§ What the task requires:
Everything from the first line of the material below through the line containing "else if 240" must be retyped exactly, and nothing past it.

§ Information given:
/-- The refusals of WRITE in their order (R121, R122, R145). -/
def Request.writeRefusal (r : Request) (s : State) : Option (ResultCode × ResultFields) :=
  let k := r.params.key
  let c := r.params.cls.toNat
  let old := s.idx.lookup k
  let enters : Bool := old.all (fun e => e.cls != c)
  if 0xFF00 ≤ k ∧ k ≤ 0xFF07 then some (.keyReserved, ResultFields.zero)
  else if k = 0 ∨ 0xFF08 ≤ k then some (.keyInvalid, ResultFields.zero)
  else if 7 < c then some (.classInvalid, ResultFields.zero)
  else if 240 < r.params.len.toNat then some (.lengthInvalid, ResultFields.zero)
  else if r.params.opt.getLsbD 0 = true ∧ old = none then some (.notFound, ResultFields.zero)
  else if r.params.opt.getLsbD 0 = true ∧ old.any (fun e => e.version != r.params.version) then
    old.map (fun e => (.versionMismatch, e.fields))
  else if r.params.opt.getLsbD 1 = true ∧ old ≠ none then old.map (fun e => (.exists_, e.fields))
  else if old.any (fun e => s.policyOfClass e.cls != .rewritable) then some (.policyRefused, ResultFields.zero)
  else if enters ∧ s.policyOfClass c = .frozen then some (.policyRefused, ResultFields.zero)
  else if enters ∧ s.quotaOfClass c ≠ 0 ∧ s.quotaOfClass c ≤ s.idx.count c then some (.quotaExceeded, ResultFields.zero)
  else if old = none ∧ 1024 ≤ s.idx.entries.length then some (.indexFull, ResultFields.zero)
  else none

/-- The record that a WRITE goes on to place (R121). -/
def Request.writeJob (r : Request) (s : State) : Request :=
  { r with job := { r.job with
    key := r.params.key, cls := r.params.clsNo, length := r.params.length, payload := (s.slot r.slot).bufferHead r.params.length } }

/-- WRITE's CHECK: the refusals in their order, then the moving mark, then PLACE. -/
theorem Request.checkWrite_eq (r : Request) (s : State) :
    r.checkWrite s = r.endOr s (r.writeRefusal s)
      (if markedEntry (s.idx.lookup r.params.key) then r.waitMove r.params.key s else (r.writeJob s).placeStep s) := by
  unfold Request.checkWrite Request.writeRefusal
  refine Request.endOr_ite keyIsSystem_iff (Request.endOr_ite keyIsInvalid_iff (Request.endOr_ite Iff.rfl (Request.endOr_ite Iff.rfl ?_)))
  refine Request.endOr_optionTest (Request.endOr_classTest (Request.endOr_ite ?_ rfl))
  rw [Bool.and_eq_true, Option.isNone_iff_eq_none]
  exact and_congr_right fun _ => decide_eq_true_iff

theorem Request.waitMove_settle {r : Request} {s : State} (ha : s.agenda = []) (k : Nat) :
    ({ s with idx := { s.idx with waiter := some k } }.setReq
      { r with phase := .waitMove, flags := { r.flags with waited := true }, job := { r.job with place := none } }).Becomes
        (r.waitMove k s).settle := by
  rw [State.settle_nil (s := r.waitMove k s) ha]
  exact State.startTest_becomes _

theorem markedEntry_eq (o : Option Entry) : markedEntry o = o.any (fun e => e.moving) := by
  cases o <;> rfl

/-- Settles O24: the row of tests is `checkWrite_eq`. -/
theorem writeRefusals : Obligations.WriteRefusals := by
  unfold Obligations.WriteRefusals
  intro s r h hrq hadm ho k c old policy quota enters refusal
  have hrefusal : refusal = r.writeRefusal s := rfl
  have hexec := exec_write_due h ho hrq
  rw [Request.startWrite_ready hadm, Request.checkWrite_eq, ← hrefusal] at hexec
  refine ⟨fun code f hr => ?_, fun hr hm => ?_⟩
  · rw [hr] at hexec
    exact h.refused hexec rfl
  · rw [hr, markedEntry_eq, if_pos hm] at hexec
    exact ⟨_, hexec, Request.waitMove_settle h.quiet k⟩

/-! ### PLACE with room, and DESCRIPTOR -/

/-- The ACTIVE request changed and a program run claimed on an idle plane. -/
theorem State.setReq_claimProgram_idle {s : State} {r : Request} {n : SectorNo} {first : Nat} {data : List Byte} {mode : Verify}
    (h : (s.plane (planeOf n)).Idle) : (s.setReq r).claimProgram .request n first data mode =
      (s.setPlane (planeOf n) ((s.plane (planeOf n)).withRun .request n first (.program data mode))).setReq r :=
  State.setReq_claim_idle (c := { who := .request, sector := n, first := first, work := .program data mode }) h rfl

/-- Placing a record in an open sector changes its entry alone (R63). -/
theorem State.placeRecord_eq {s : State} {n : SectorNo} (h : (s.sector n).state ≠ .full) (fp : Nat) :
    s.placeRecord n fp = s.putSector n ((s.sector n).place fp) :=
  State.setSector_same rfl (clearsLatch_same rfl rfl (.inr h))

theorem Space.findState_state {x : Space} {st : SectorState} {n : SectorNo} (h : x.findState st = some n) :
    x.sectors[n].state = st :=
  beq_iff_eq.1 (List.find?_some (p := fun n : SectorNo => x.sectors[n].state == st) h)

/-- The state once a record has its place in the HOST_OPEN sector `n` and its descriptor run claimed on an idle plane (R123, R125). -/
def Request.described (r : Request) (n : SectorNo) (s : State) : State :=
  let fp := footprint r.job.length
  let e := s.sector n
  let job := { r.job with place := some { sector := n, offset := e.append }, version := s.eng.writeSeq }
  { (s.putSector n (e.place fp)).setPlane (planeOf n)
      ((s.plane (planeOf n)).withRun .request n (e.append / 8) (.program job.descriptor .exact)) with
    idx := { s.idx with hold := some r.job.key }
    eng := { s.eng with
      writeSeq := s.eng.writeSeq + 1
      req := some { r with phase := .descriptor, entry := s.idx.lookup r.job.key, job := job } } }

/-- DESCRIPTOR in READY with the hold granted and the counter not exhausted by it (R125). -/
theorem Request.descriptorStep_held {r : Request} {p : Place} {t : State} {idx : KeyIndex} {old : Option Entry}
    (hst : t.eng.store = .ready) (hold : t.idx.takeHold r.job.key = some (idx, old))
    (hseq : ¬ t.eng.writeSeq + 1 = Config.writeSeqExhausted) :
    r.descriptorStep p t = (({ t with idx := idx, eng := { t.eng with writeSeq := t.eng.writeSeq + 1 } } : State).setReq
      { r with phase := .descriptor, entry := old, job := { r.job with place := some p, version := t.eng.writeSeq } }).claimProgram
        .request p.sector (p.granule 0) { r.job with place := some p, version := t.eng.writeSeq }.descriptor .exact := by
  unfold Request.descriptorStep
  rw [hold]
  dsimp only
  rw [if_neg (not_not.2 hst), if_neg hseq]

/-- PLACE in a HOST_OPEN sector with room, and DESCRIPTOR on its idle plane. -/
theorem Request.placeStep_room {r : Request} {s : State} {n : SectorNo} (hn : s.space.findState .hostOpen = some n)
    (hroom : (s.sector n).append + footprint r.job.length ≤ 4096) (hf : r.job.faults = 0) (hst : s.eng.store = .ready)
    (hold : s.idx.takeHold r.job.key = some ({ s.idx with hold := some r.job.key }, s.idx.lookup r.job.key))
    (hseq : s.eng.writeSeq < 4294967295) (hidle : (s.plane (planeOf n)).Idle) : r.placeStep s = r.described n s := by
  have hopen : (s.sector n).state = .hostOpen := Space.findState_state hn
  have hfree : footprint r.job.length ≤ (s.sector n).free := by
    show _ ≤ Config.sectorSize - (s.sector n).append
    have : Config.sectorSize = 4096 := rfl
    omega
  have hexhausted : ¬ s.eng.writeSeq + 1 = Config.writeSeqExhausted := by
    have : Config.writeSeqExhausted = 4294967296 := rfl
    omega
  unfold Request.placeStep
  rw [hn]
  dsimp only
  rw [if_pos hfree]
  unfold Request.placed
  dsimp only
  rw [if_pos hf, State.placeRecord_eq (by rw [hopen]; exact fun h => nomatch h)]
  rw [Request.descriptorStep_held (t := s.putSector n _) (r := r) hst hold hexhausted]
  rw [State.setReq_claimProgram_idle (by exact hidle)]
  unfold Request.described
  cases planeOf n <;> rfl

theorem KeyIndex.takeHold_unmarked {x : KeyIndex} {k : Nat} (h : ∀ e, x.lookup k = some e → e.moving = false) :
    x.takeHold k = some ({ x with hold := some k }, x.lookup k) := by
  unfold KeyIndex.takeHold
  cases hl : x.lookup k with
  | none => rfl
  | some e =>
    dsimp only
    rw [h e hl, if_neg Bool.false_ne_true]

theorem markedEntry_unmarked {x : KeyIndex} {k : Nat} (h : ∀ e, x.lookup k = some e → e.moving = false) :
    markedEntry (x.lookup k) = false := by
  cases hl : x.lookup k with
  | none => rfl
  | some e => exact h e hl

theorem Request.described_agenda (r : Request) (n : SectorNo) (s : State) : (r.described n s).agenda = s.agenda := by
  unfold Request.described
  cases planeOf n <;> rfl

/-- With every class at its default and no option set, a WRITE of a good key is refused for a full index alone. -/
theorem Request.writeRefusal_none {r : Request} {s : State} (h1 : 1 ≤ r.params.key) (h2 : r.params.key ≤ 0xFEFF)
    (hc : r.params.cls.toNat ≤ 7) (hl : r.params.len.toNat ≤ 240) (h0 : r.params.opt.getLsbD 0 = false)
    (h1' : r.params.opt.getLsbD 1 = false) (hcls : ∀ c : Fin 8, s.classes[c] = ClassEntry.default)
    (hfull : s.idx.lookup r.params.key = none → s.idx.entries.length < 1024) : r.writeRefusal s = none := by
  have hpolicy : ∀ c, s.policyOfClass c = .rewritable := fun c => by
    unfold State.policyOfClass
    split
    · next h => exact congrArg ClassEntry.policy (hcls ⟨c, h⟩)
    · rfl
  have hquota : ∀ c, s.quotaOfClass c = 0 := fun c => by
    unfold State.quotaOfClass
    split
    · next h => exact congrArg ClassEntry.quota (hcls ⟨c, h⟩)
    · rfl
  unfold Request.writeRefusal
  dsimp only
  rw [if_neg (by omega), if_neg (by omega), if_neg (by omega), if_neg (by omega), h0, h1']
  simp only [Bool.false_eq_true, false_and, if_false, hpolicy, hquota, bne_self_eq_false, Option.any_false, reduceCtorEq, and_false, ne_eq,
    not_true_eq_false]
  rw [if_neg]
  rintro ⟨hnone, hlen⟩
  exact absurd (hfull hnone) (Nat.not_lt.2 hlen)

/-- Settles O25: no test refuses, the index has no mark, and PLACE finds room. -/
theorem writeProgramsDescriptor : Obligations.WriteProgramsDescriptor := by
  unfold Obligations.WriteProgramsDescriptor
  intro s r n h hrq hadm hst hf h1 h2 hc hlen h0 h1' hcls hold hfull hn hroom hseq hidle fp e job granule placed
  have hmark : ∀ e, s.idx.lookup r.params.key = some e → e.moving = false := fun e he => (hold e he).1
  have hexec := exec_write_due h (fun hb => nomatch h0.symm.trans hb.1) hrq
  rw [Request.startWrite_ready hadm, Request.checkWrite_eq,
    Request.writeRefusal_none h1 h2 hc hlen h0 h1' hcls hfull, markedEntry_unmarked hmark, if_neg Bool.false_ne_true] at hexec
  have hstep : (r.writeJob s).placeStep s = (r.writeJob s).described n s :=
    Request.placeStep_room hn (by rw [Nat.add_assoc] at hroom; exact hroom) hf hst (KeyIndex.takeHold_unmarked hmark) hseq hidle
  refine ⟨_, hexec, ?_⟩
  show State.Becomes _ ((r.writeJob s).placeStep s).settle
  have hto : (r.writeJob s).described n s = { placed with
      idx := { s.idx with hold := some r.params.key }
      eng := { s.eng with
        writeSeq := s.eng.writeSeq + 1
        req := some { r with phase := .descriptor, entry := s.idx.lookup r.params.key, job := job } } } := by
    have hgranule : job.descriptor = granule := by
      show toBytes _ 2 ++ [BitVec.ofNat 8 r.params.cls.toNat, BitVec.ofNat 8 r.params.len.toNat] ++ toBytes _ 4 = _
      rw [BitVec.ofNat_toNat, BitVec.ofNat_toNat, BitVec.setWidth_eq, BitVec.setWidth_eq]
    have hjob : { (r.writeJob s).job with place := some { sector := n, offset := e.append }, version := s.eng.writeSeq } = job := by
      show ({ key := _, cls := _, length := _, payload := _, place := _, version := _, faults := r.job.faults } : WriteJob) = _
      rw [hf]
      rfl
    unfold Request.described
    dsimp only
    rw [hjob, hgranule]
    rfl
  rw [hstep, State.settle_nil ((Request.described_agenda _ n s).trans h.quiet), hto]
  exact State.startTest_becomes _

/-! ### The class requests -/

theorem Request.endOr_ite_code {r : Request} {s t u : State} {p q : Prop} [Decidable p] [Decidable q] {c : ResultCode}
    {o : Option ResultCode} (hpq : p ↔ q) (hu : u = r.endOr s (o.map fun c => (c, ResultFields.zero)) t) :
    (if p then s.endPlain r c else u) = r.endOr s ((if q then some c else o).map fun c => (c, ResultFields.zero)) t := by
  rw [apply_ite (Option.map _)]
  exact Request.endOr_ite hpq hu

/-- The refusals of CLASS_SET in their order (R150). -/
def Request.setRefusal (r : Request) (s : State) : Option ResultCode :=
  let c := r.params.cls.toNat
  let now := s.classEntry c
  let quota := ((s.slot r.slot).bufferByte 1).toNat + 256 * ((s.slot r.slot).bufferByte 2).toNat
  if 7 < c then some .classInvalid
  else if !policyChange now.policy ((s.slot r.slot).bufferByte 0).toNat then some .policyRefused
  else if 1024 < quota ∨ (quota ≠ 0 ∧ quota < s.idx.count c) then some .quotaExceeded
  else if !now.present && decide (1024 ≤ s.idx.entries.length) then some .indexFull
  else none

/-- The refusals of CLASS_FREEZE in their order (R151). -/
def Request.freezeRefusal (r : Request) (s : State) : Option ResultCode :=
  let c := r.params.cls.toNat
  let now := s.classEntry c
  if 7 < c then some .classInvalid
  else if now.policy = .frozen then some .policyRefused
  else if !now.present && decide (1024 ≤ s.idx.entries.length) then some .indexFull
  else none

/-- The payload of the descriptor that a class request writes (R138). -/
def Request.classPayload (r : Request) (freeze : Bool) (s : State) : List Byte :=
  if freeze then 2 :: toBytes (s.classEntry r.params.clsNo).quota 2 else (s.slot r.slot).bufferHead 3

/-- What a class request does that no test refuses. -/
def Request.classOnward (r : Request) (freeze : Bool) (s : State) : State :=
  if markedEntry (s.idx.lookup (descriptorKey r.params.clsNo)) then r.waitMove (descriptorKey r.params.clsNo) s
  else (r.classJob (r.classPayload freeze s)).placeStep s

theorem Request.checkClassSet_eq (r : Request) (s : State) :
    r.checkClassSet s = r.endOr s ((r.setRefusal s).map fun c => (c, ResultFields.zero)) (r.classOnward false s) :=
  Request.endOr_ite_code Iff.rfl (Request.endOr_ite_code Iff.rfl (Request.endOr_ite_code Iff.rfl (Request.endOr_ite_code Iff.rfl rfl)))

§ The answer:
/-- The refusals of WRITE in their order (R121, R122, R145). -/
def Request.writeRefusal (r : Request) (s : State) : Option (ResultCode × ResultFields) :=
  let k := r.params.key
  let c := r.params.cls.toNat
  let old := s.idx.lookup k
  let enters : Bool := old.all (fun e => e.cls != c)
  if 0xFF00 ≤ k ∧ k ≤ 0xFF07 then some (.keyReserved, ResultFields.zero)
  else if k = 0 ∨ 0xFF08 ≤ k then some (.keyInvalid, ResultFields.zero)
  else if 7 < c then some (.classInvalid, ResultFields.zero)
  else if 240 < r.params.len.toNat then some (.lengthInvalid, ResultFields.zero)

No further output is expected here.